• _What the task requires_:
Filter the listing below, keeping only the lines with the word "true".

****

/-- R213: the source that SEL names. -/
def State.movsSrc (s : State) (n : Nat) (q : Seq) (sel : Nat) : Nat :=
  if sel ≤ 0x0F then q.obw sel
  else if sel = 0x10 then q.s
  else if sel = 0x11 then n
  else if sel = 0x12 then s.level n
  else if sel = 0x13 then q.last
  else if sel < 0x40 then prK (s.seqProf q) (sel - 0x20)
  else s.slotCycles (s.seqProf q) (sel - 0x40)

/-- R210: the writes of an RDB: bytes into W low, W high, W+1 low, W+1 high. -/
def rdbWrites (q : Seq) (w : Nat) (l : List Byte) : List (Nat × Nat) :=
  let b := fun i => (l.getD i 0).toNat
  let n := bits w 0 2 + 1
  let a := mW w
  let c := (a + 1) % 8
  [(a, if n = 1 then q.wreg a / 256 * 256 + b 0 else b 0 + 256 * b 1)] ++
    (if n ≤ 2 then [] else [(c, if n = 3 then q.wreg c / 256 * 256 + b 2 else b 2 + 256 * b 3)])

/-- R210: the bytes of a WRB. -/
def wrbBytes (q : Seq) (w : Nat) : List Byte :=
  (leBytes 2 (q.wreg (mW w)) ++ leBytes 2 (q.wreg (mW w + 1))).take (bits w 0 2 + 1)

/-- The bytes that the channel data path sends in a data-in segment (R294): the staged page of the running
operation, from the byte reached. -/
def State.stagedBytes (s : State) (n : Nat) (q : Seq) (k : Nat) : List Byte :=
  let page := match tget none s.top.run n with
    | some g => ((s.chan n).staged.find? fun (p : Staged) =>
      p.op == g.op && p.plane == g.leg.plane && p.page == g.leg.page).map Staged.bytes
    | none => none
  ((page.getD []).drop q.total).take k

/-- R210 to R213: the effect of a micro-op of sequencer n in state q with the bytes the bus brings. -/
def State.mEff (s : State) (n : Nat) (q : Seq) (w : Nat) (b : BusIn) : MEff :=
  match mOp w with
  | 0x03 => { im := some (bits w 0 3) }
  | 0x04 => { ce := some (if bit w 4 then some (if bit w 3 then bits (q.obw 1) 0 3 else bits w 0 3) else none) }
  | 0x05 =>
    { tx := some [BitVec.ofNat 8 (if bit w 8 then q.wreg (mW w) else bits w 0 8)], lines := some (true, false)
      cyc := s.caCycles n 1 }
  | 0x06 =>
    { tx := some ((List.range (bits w 0 3)).map fun i => BitVec.ofNat 8 (tget 0 q.aar (bits w 3 3 + i)))
      lines := some (false, true)
      cyc := s.caCycles n (bits w 0 3) }
  | 0x07 => { aar := [(bits w 0 3, q.wreg (mW w) % 256), (bits w 0 3 + 1, q.wreg (mW w) / 256)] }
  | 0x08 =>
    { cyc := if bit w 12 then s.slotCycles (s.seqProf q) (bits w 0 5)
             else if bits w 0 12 = 0 then 4096 else bits w 0 12 }
  | 0x09 =>
    let k := q.burstCount w
    { phy := some (!b.edgesOk || b.drift)
      rx := if bit w 13 || bit w 14 then [] else fit k b.bytes
      tx := if bit w 13 then some (s.stagedBytes n q k) else none
      moved := some k
      lines := some (false, false)
      cyc := s.dtCycles n k }
  | 0x0A =>
    { w := rdbWrites q w b.bytes
      sreg := if bit w 2 then some (b.bytes.getD 0 0).toNat else none
      lines := some (false, false)
      cyc := s.caCycles n (bits w 0 2 + 1) }
  | 0x0B => { tx := some (wrbBytes q w), lines := some (false, false), cyc := s.caCycles n (bits w 0 2 + 1) }
  | 0x18 => { w := [(mW w, bits w 0 16)] }
  | 0x19 =>
    let v := aluFn (bits w 20 3) (q.wreg (mW w)) (if bit w 19 then bits w 0 16 else q.wreg (bits w 16 3))
    { w := if bits w 20 3 = 7 then [] else [(mW w, v)], flags := some v }
  | 0x1A => { w := [(mW w, s.movsSrc n q (bits w 0 8))] }
  | _ => {}

/-- The effect applied to the sequencer. -/
def Seq.apply (q : Seq) (e : MEff) : Seq :=
  { q with
    w := e.w.foldl (fun t p => tset 0 t (p.1 % 8) (p.2 % 65536)) q.w
    z := match e.flags with | some v => v == 0 | none => q.z
    neg := match e.flags with | some v => bit v 15 | none => q.neg
    im := e.im.getD q.im
    ce := e.ce.getD q.ce
    aar := e.aar.foldl (fun t p => tset 0 t p.1 p.2) q.aar
    s := e.sreg.getD q.s
    phyerr := e.phy.getD q.phyerr
    tx := e.tx.getD q.tx
    rx := q.rx ++ e.rx
    cle := match e.lines with | some l => l.1 | none => q.cle
    ale := match e.lines with | some l => l.2 | none => q.ale
    last := e.moved.getD q.last
    total := q.total + e.moved.getD 0 }

/-! Conditions and the next address (R214, R221). -/

/-- R214: the level of the FCn_RB_N line of the target: the asserted one, or OB1.TARGET. -/
def Seq.rbHigh (q : Seq) (b : BusIn) : Bool := bit b.rb.val (q.ce.getD (bits (q.obw 1) 0 3) / 2)
/-- R214: a condition, with the balls of the channel. -/
def State.condHolds (s : State) (n : Nat) (q : Seq) (c : Nat) (b : BusIn) : Bool :=
  if c = 0 then true
  else if c = 1 then q.z else if c = 2 then !q.z else if c = 3 then q.neg else if c = 4 then !q.neg
  else if c = 5 then q.rbHigh b else if c = 6 then !q.rbHigh b
  else if c = 7 then b.eni else if c = 0x18 then !b.eni
  else if c < 0x10 then bit q.s (c - 0x08)
  else if c < 0x18 then !bit q.s (c - 0x10)
  else if c = 0x19 then q.phyerr
  else if c = 0x1A then s.level n == 3
  else if c = 0x1B then s.pwr.hold != 0
  else s.is Reg.PWR_CTL_ECON

/-- The kinds of next address (R218): 0 NEXT, 1 BR, 2 CALL, 3 RET, 4 DJNZ. -/
def kindOf (o : Nat) : Nat :=
  if o = 0x10 then 1 else if o = 0x11 then 2 else if o = 0x12 then 3 else if o = 0x13 then 4 else 0

/-- R221, R228: the sequencer with its next address, or a fault. A CALL at the last microword of the format pushes the
address behind it, modulo 32,768, and raises no PC_RANGE (log entry 61). -/
def State.nextAddr (s : State) (n : Nat) (q : Seq) (kind cond reg target : Nat) (b : BusIn) : Sum Nat Seq :=
  let seq := if q.upc = s.lastUpc then Sum.inl 0xA else Sum.inr { q with upc := q.upc + 1 }
  match kind with
  | 0 => seq
  | 1 => if s.condHolds n q cond b then Sum.inr { q with upc := target } else seq
  | 2 =>
    if s.condHolds n q cond b then
      if 4 ≤ q.stack.length then Sum.inl 2
      else Sum.inr { q with stack := ((q.upc + 1) % 32768, q.im) :: q.stack, upc := target }
    else seq
  | 3 =>
    if s.condHolds n q cond b then
      match q.stack with
      | [] => Sum.inl 3
      | (a, m) :: r => Sum.inr { q with stack := r, upc := a, im := m }
    else seq
  | _ =>
    let v := (q.wreg reg + 65535) % 65536
    let q := { q with w := tset 0 q.w (reg % 8) v, z := v == 0, neg := bit v 15 }
    if v = 0 then (if q.upc = s.lastUpc then Sum.inl 0xA else Sum.inr { q with upc := q.upc + 1 })
    else Sum.inr { q with upc := target }

/-! Events (R222 to R224). -/

/-- The event that a sampled boundary takes: 3 CHERR, 2 HOLDUP, 1 ABORT, 0 SUSPEND. -/
def Seq.event? (q : Seq) : Option Nat :=
  if bit q.evs 3 then some 3
  else if 4 ≤ q.stack.length then none
  else if bit q.evs 2 && bit q.im 2 then some 2
  else if bit q.evs 1 && bit q.im 1 then some 1
  else if bit q.evs 0 && bit q.im 0 then some 0
  else none

/-- R235: a 16-bit word of the entry table of a profile. -/
def State.entryWord (s : State) (prof off : Nat) : Nat := leAt ((s.mcs.img.entries[prof]?).getD []) off 2
/-- R235: the address of an event's vector: CHERR, HOLDUP, ABORT, SUSPEND at 0x80 to 0x86. -/
def State.vector (s : State) (prof ev : Nat) : Nat := bits (s.entryWord prof (0x80 + 2 * (3 - ev))) 0 15
/-- R202, R235: the entry of a routine, if present. -/
def State.entry? (s : State) (prof r : Nat) : Option Nat :=
  if r < 64 ∧ bit (s.entryWord prof (2 * r)) 15 = true then some (bits (s.entryWord prof (2 * r)) 0 15) else none

/-- R224: the event taken at a boundary. Bit 4 of the events remembers a CHERR that was taken (R274). -/
def State.takeEvent (s : State) (q : Seq) (ev : Nat) : Seq :=
  { q with
    stack := if ev = 3 then [] else (q.upc, q.im) :: q.stack
    im := 0
    upc := s.vector q.prof ev
    evs := if ev = 3 then putBit (putBit q.evs 3 false) 4 true else putBit q.evs ev false }

/-- R222: the boundary after a microword, with its H bit (false for WAIT and BURST). -/
def State.boundary (s : State) (q : Seq) (h : Bool) : Seq :=
  if h && decide (q.held < 16) then { q with held := q.held + 1 }
  else
    let q := { q with held := 0 }
    match q.event? with
    | some e => s.takeEvent q e
    | none => q

/-! The two-level format (R217 to R219). -/

/-- R219: OPA with P applied; none where PSEL is reserved for it. -/
def State.psel (s : State) (q : Seq) (a sel p : Nat) : Option Nat :=
  let k := prK (s.seqProf q) p
  let o := mOp a
  match sel with
  | 0 => some a
  | 1 =>
    if o = 0x05 then some (a - bits a 0 8 + k % 256)
    else if o = 0x18 then some (a - bits a 0 16 + k)
    else if o = 0x08 ∧ bit a 12 = false then some (a - bits a 0 12 + k % 4096)
    else if o = 0x09 then some (a - bits a 0 13 + k % 8192)
    else none
  | 2 => if o = 0x08 ∧ bit a 12 = true then some (a - bits a 0 5 + p) else none
  | 3 => some (a - bits a 23 3 * 2 ^ 23 + (p % 8) * 2 ^ 23)
  | 4 => some a
  | _ => none

/-- The fault of a nanoword before it issues, with OPA after P. -/
def State.nanoFault (s : State) (q : Seq) (v p : Nat) : Option (Nat × Nat) :=
  let opb := bits v 32 32
  let kind := bits v 27 3
  match s.psel q (bits v 64 32) (bits v 15 3) p with
  | none => some (1, 0)
  | some a =>
    if kindOf (mOp a) ≠ 0 ∨ ¬ [0x00, 0x03, 0x07, 0x18, 0x19, 0x1A].contains (mOp opb) ∨ bits v 30 2 ≠ 0 ∨ 5 ≤ kind ∨
        (1 ≤ kind ∧ kind ≤ 3 ∧ 0x1D ≤ bits v 22 5) then some (1, 0)
    else match q.mFault a with
      | some f => some f
      | none => q.mFault opb

/-! The state of a sequencer. -/

/-- R229: CE released, the bus lines idle, the sequencer halted with its fault recorded. -/
def State.haltSeq (s : State) (n upc code tcode : Nat) : State :=
  let s := s.onSeq n fun q => { q with ce := none, tx := [], run := false, halt := true, evs := 0, cle := false, ale := false }
  (((s.wr (Reg.MCS_FAULT_UPC n) upc).wr (Reg.MCS_FAULT_VALID n) 1).wr (Reg.MCS_FAULT_CODE n) code).wr
    (Reg.MCS_FAULT_TCODE n) tcode

/-- R230: the sequencer leaves its halt, if it is in one. -/
def State.restartSeq (s : State) (n : Nat) : State := s.onSeq n fun q => { q with halt := false }

/-- R208, R230: whether a fault leaves the sequencer halted for good. -/
def State.faultSticks (s : State) (n key : Nat) : Bool :=
  (match (s.seq n).lastFault with | some t => decide (s.now < t + 1000) | none => false) ||
    (key != 0 && tget 0 s.mcs.csErr (key - 1) == 2)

****

• _Expected answer_:
    { tx := some [BitVec.ofNat 8 (if bit w 8 then q.wreg (mW w) else bits w 0 8)], lines := some (true, false)
      lines := some (false, true)
  if c = 0 then true
  if r < 64 ∧ bit (s.entryWord prof (2 * r)) 15 = true then some (bits (s.entryWord prof (2 * r)) 0 15) else none
    evs := if ev = 3 then putBit (putBit q.evs 3 false) 4 true else putBit q.evs ev false }
  | 2 => if o = 0x08 ∧ bit a 12 = true then some (a - bits a 0 5 + p) else none
  let s := s.onSeq n fun q => { q with ce := none, tx := [], run := false, halt := true, evs := 0, cle := false, ale := false }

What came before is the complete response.